====== LISTED RECORDS ======
-- ==== Sys2Proof/Laws/KeepsExec.lean ====
section
/-! SUPPORT. Every command keeps what a state is asked. -/

set_option linter.all false

namespace Sys2Proof.Machine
======
**WHAT IS EXPECTED:**
After finding the line that contains "set_option linter.all false" in the records above, copy that line and each one after it exactly, through the final line.

**WRITTEN SOLUTION:**
set_option linter.all false

namespace Sys2Proof.Machine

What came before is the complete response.